EXERCISE DIRECTIONS: For the entries below, the result should be an exact transcription of the lines from the one with "split <;> simp <;> omega" up to and including the one with "obtain ⟨hx, hx', hy, hy', e⟩", and only those.

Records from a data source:

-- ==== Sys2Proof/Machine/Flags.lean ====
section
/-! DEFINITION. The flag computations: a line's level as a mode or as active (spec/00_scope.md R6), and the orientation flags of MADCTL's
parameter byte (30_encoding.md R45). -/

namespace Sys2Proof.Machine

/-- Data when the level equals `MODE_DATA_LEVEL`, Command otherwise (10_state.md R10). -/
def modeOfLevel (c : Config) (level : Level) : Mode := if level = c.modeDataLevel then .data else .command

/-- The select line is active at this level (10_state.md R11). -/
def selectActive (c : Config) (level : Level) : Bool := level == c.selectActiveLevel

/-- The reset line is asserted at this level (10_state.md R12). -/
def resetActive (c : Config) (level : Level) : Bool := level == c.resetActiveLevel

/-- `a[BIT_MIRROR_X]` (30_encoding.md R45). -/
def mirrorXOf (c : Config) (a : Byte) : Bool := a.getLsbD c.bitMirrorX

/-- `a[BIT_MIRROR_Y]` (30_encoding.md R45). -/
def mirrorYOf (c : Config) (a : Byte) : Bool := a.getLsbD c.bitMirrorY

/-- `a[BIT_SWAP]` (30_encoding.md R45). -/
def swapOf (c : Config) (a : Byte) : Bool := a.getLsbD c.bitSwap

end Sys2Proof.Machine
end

...

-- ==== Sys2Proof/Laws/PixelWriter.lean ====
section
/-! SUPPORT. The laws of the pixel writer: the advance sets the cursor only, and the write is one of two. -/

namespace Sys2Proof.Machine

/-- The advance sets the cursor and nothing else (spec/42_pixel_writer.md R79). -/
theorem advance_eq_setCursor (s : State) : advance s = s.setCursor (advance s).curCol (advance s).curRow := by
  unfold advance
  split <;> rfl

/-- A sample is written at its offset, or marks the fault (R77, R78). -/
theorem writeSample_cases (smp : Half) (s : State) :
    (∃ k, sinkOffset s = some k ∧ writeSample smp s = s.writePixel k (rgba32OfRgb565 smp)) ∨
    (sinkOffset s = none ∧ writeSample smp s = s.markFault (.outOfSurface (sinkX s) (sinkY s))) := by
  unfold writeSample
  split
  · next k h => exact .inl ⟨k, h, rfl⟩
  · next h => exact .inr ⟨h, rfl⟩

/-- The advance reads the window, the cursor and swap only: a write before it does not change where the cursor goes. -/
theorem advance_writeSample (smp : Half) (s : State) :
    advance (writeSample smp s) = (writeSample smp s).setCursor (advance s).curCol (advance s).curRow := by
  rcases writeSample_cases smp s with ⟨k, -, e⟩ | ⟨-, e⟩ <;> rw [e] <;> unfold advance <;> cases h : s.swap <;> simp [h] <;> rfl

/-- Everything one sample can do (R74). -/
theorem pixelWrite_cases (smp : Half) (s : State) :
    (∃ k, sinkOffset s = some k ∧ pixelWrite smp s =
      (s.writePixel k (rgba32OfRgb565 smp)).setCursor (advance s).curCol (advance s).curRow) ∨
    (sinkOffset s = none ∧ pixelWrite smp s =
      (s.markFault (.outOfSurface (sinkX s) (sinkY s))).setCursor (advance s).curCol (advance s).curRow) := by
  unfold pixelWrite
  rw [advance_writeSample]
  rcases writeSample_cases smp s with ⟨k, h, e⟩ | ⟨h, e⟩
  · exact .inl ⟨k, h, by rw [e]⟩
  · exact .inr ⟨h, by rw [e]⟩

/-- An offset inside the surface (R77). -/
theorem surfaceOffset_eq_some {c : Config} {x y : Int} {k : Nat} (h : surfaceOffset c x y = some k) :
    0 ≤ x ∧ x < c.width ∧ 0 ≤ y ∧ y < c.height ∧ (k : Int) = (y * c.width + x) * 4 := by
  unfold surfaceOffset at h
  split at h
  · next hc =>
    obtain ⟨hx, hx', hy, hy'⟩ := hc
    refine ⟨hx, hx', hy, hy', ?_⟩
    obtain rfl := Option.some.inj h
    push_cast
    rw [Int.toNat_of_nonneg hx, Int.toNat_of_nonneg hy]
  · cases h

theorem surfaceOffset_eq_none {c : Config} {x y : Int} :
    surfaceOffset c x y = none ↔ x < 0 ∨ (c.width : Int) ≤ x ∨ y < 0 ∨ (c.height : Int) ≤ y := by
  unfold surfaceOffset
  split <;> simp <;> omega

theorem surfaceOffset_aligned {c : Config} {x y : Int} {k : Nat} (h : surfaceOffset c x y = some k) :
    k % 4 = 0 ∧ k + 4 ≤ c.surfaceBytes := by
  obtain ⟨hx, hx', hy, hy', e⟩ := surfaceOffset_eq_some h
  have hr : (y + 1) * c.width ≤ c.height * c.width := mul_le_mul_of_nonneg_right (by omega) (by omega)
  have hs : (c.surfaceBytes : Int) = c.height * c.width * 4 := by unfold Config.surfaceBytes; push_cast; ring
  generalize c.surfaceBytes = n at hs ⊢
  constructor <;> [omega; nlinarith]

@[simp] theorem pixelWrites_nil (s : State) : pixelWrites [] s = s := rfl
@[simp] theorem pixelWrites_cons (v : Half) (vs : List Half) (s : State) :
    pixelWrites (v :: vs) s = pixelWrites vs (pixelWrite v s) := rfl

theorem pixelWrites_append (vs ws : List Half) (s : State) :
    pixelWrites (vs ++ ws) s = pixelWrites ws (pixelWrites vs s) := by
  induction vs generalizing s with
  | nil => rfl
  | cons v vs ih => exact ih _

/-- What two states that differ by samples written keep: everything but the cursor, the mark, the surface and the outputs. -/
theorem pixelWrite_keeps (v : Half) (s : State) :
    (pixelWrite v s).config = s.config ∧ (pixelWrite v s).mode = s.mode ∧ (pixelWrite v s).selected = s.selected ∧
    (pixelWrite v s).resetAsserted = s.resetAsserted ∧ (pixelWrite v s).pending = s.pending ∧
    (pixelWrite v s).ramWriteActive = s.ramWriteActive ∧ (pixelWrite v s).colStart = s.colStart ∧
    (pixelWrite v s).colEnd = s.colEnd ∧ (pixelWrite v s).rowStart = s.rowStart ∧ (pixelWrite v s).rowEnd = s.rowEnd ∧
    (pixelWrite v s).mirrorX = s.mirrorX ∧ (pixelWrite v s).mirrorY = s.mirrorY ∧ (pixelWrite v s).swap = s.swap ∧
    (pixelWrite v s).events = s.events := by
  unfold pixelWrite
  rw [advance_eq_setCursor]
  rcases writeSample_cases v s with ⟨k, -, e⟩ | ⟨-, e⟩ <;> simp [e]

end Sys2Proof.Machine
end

ANSWER FOR THIS EXERCISE:
  split <;> simp <;> omega

theorem surfaceOffset_aligned {c : Config} {x y : Int} {k : Nat} (h : surfaceOffset c x y = some k) :
    k % 4 = 0 ∧ k + 4 ≤ c.surfaceBytes := by
  obtain ⟨hx, hx', hy, hy', e⟩ := surfaceOffset_eq_some h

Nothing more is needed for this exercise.